• _Materials provided_
──────────
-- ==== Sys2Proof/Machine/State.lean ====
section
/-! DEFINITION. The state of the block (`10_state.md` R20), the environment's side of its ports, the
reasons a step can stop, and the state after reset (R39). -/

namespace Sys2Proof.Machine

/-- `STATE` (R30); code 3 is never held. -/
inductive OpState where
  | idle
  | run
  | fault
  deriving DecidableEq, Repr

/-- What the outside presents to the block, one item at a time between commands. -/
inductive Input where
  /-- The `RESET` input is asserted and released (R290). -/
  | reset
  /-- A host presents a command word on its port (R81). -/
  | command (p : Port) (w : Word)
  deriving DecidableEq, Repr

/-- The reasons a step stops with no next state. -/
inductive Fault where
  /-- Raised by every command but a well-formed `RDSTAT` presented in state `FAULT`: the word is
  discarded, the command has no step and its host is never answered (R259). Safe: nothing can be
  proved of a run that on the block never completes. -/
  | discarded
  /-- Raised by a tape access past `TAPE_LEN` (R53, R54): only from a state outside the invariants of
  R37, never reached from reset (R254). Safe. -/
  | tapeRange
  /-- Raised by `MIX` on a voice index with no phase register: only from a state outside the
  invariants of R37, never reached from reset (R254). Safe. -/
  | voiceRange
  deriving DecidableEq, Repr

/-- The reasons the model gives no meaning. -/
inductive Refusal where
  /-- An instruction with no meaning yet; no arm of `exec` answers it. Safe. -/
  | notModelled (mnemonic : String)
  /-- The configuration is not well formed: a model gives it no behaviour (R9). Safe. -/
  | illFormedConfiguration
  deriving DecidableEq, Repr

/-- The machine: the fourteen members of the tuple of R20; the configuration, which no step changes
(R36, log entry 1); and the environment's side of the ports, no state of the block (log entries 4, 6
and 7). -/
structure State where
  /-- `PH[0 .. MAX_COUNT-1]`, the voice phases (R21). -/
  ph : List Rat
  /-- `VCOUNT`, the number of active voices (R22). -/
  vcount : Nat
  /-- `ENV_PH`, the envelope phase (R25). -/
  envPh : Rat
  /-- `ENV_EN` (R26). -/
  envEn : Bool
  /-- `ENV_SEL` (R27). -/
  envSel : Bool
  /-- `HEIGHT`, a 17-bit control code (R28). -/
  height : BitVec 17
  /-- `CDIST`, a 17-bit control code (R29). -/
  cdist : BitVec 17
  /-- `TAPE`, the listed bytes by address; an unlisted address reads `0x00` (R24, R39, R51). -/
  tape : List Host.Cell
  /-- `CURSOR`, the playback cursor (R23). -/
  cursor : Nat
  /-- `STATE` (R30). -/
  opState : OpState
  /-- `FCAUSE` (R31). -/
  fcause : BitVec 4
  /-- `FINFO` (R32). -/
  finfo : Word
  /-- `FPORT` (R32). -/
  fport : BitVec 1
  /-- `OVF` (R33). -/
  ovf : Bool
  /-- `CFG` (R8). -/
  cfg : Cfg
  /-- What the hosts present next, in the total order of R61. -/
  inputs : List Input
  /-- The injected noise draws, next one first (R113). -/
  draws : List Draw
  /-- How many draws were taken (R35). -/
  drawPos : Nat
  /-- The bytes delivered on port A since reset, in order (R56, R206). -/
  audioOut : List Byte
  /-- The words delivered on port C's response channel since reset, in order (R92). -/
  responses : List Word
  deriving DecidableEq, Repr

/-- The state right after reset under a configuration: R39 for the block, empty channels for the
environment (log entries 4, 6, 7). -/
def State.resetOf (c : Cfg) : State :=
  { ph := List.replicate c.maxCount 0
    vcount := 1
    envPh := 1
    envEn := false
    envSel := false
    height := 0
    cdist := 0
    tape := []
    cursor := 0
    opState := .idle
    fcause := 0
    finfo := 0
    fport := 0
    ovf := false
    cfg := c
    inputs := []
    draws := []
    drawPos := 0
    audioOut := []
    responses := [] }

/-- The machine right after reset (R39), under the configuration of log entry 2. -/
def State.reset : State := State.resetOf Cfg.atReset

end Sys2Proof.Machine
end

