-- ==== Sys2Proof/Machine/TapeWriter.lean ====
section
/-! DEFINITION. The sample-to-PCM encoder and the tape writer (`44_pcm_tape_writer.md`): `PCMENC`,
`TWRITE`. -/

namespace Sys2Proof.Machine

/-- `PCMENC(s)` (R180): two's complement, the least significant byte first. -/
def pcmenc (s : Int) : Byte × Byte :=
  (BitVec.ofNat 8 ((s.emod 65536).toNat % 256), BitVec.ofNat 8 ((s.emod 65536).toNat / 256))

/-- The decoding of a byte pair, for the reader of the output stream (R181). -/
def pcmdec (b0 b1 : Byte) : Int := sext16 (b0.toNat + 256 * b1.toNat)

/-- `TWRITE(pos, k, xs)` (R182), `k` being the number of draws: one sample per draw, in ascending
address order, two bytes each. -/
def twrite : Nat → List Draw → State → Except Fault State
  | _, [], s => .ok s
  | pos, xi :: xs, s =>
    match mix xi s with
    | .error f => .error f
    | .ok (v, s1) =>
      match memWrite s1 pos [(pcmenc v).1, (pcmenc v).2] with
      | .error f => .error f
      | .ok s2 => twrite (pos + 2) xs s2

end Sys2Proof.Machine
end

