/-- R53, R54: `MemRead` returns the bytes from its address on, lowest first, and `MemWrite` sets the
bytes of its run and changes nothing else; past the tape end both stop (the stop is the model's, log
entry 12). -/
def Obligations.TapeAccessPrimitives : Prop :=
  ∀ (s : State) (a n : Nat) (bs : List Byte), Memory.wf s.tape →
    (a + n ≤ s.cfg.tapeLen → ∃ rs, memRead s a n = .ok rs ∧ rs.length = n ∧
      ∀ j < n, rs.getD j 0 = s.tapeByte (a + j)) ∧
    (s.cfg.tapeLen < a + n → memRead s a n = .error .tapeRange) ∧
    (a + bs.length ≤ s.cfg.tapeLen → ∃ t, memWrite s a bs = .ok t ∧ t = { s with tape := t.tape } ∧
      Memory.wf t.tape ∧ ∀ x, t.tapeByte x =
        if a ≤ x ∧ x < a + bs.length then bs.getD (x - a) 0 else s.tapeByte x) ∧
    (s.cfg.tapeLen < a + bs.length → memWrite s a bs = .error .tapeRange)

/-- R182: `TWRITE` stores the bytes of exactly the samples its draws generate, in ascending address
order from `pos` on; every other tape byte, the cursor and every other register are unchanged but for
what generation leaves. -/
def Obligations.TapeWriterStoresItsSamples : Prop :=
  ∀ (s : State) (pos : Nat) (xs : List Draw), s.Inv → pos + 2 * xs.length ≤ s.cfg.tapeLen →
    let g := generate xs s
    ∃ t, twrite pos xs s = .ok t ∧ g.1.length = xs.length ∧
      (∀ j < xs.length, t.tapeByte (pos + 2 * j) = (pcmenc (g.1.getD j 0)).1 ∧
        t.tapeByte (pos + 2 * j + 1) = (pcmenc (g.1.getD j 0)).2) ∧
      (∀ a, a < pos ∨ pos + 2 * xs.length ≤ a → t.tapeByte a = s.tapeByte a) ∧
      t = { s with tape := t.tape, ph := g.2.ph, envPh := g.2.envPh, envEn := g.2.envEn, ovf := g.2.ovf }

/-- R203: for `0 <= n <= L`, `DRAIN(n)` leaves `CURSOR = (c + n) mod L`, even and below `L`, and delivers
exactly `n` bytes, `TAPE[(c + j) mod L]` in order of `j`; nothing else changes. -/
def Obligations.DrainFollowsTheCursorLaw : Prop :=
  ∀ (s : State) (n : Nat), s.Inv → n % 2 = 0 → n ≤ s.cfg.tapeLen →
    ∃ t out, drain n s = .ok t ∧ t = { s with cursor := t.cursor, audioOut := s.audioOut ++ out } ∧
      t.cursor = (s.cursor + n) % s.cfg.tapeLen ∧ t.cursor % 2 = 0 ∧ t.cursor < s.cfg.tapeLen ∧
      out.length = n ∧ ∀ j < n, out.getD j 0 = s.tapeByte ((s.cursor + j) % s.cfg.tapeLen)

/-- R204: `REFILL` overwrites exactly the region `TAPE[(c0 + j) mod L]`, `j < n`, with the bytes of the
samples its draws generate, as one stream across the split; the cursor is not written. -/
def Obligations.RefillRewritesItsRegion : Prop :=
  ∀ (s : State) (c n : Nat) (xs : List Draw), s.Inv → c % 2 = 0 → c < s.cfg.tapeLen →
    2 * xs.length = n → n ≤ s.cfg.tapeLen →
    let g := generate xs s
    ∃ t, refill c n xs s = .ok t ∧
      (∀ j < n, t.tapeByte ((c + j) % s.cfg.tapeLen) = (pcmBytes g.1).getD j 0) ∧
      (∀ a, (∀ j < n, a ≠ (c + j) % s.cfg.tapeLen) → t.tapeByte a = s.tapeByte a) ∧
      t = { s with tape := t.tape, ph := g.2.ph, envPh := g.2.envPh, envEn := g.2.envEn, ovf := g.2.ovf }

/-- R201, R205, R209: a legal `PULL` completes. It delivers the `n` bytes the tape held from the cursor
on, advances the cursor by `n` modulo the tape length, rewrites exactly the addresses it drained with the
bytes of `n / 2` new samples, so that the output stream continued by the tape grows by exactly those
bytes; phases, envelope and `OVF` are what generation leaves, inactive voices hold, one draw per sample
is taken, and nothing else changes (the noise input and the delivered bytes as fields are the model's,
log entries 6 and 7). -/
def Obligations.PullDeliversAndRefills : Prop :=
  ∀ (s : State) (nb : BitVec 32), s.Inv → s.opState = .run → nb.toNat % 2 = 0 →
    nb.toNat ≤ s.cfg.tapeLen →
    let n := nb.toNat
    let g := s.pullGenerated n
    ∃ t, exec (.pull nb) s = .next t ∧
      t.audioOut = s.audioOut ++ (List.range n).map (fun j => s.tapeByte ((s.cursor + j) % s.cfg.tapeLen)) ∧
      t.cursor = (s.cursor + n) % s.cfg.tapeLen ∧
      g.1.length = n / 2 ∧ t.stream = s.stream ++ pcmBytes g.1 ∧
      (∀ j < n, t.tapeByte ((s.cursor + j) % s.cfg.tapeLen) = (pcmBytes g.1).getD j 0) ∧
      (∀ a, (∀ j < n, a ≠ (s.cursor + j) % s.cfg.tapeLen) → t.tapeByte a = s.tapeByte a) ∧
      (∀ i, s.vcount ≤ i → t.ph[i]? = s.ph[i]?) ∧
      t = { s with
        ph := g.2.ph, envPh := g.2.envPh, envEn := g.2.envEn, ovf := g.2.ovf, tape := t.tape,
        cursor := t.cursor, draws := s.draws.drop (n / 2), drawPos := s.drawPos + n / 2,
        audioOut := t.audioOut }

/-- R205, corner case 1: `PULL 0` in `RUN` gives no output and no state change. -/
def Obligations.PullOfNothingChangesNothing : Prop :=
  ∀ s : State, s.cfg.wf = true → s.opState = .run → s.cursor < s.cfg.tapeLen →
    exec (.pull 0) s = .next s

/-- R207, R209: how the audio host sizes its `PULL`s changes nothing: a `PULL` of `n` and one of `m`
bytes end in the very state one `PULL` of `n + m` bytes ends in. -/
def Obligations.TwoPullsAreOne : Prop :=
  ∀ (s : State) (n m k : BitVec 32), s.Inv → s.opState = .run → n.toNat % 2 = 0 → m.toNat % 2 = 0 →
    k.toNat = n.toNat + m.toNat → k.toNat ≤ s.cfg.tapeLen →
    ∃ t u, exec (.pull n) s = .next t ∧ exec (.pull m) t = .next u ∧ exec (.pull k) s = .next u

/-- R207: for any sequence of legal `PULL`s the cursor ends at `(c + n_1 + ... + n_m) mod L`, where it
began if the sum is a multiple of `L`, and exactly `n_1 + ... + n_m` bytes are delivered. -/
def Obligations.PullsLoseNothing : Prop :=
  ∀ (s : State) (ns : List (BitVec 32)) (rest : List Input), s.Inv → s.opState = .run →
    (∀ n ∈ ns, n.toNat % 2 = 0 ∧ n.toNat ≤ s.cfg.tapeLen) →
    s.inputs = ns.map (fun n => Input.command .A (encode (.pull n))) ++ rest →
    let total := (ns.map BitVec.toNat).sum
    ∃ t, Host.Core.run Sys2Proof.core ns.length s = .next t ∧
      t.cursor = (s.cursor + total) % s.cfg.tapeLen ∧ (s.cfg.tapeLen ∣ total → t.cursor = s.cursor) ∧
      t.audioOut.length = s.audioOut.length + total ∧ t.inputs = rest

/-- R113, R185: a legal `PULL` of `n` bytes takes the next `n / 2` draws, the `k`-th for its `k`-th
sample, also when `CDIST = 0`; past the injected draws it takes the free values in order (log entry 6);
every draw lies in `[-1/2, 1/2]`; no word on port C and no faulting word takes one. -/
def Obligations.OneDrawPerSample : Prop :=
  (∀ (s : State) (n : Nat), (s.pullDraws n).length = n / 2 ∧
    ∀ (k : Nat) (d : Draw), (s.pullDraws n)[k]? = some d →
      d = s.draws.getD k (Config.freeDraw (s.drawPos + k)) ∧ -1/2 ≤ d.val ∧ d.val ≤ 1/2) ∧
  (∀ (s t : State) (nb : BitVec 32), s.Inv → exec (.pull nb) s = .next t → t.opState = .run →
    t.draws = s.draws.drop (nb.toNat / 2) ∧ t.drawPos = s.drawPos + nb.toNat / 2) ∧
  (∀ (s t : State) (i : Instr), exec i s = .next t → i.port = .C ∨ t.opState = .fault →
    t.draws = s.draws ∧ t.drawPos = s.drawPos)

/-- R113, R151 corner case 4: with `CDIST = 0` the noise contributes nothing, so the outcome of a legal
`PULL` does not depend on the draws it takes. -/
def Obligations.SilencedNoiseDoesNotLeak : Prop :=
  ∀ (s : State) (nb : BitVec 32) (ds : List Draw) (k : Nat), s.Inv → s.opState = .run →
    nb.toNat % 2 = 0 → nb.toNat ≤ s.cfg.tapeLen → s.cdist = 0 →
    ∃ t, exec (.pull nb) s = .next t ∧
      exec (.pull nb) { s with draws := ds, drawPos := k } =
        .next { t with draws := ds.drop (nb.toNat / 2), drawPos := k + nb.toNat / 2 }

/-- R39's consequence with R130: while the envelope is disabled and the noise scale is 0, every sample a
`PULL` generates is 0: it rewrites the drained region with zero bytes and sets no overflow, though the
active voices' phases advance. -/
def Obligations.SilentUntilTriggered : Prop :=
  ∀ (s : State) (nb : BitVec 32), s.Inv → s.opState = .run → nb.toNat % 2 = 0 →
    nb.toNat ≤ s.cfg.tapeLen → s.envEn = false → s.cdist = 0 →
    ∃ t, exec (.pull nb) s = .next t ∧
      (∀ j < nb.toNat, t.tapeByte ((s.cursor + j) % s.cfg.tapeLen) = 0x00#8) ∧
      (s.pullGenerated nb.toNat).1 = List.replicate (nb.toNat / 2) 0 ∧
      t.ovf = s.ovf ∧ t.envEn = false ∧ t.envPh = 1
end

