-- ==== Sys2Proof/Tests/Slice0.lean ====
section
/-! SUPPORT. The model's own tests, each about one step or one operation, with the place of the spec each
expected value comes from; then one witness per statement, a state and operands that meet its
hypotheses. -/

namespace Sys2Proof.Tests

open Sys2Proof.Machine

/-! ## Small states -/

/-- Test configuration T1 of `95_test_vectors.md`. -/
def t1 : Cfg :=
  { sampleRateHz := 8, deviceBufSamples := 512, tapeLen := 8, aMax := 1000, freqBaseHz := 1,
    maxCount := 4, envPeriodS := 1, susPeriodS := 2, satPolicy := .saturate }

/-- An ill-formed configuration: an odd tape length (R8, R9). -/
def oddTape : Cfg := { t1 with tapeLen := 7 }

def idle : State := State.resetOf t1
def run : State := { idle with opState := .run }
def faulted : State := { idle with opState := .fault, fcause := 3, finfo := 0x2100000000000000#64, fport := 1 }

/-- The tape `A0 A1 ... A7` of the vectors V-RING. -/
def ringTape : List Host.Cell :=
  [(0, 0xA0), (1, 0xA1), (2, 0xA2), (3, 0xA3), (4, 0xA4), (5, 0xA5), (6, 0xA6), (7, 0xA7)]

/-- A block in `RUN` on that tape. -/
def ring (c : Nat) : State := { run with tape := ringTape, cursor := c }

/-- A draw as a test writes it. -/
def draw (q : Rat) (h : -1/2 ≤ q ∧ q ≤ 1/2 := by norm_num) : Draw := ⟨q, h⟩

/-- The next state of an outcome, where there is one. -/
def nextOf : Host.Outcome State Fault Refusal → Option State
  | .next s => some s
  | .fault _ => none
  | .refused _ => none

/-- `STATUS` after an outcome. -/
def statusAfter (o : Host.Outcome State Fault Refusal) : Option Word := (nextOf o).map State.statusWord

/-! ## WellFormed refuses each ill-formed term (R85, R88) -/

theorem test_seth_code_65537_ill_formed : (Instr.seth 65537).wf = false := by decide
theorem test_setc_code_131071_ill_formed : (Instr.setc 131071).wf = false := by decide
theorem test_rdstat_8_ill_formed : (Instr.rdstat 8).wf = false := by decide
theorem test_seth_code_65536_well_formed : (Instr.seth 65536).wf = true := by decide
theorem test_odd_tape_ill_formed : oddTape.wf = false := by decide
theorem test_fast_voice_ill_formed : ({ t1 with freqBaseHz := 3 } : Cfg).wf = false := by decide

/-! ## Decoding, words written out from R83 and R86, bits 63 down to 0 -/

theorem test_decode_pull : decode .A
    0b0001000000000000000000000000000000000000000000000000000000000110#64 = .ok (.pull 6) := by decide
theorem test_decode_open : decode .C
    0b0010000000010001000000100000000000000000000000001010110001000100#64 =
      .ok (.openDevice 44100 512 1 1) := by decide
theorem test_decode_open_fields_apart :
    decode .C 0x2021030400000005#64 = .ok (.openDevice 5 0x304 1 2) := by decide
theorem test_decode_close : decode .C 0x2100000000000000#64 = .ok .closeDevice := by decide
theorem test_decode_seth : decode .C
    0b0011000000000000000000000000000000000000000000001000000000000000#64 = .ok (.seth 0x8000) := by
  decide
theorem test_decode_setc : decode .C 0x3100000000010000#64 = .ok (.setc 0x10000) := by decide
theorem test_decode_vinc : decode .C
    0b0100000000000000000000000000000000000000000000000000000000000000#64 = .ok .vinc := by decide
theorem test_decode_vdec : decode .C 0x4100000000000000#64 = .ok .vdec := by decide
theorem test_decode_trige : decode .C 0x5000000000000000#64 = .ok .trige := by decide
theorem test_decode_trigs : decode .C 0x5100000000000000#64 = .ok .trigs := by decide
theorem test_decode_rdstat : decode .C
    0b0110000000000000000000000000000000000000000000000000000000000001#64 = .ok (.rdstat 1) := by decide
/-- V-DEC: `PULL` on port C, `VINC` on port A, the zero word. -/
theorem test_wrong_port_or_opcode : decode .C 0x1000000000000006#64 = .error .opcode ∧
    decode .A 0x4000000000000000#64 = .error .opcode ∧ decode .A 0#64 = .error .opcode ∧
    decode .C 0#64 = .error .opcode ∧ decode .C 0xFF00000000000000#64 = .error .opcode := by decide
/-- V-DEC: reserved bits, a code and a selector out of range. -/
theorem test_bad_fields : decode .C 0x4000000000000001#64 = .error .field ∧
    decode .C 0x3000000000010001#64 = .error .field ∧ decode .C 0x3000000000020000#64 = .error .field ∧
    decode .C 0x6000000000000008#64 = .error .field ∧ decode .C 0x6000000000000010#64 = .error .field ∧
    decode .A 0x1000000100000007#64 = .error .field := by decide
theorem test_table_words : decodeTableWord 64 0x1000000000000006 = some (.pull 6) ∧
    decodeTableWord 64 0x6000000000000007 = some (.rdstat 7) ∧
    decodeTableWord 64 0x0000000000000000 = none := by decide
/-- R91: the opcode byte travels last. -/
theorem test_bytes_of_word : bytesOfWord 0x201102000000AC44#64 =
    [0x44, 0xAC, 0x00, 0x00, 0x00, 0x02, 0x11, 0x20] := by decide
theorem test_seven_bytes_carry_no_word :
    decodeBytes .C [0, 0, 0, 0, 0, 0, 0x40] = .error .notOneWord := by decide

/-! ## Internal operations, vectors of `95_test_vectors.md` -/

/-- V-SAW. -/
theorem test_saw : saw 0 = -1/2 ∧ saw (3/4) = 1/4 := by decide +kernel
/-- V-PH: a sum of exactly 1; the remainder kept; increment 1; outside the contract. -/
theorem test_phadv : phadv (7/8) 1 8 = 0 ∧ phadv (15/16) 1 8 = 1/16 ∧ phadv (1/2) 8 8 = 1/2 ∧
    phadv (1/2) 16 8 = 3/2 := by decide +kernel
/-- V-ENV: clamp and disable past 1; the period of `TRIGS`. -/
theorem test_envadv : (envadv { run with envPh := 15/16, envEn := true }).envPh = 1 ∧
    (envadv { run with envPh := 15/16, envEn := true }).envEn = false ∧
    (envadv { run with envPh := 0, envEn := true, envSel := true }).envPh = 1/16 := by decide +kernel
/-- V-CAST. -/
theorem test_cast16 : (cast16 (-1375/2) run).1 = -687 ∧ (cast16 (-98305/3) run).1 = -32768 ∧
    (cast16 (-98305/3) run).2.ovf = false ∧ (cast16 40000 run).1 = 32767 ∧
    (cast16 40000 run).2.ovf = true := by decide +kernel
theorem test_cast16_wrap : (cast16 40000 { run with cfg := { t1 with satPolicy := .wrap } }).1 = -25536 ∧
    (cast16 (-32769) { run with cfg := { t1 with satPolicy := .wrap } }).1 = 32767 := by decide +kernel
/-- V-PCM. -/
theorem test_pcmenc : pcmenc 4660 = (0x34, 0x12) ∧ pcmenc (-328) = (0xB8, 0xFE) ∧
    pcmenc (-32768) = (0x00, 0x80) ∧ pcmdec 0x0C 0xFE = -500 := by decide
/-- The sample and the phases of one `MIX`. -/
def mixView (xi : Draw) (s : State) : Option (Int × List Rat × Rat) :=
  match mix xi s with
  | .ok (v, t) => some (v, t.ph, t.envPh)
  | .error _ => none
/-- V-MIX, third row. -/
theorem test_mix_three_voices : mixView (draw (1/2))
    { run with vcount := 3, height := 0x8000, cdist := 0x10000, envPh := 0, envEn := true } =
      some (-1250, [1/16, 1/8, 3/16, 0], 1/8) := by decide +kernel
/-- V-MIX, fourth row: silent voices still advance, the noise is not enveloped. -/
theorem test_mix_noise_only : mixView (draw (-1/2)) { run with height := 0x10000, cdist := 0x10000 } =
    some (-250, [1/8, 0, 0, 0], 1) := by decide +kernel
──────────
Return a word-for-word copy of the lines above from the one holding "decode .C 0x2021030400000005#64" through the one holding "decode .A 0x1000000100000007#64", with both of them included and nothing besides.

    decode .C 0x2021030400000005#64 = .ok (.openDevice 5 0x304 1 2) := by decide
theorem test_decode_close : decode .C 0x2100000000000000#64 = .ok .closeDevice := by decide
theorem test_decode_seth : decode .C
    0b0011000000000000000000000000000000000000000000001000000000000000#64 = .ok (.seth 0x8000) := by
  decide
theorem test_decode_setc : decode .C 0x3100000000010000#64 = .ok (.setc 0x10000) := by decide
theorem test_decode_vinc : decode .C
    0b0100000000000000000000000000000000000000000000000000000000000000#64 = .ok .vinc := by decide
theorem test_decode_vdec : decode .C 0x4100000000000000#64 = .ok .vdec := by decide
theorem test_decode_trige : decode .C 0x5000000000000000#64 = .ok .trige := by decide
theorem test_decode_trigs : decode .C 0x5100000000000000#64 = .ok .trigs := by decide
theorem test_decode_rdstat : decode .C
    0b0110000000000000000000000000000000000000000000000000000000000001#64 = .ok (.rdstat 1) := by decide
/-- V-DEC: `PULL` on port C, `VINC` on port A, the zero word. -/
theorem test_wrong_port_or_opcode : decode .C 0x1000000000000006#64 = .error .opcode ∧
    decode .A 0x4000000000000000#64 = .error .opcode ∧ decode .A 0#64 = .error .opcode ∧
    decode .C 0#64 = .error .opcode ∧ decode .C 0xFF00000000000000#64 = .error .opcode := by decide
/-- V-DEC: reserved bits, a code and a selector out of range. -/
theorem test_bad_fields : decode .C 0x4000000000000001#64 = .error .field ∧
    decode .C 0x3000000000010001#64 = .error .field ∧ decode .C 0x3000000000020000#64 = .error .field ∧
    decode .C 0x6000000000000008#64 = .error .field ∧ decode .C 0x6000000000000010#64 = .error .field ∧
    decode .A 0x1000000100000007#64 = .error .field := by decide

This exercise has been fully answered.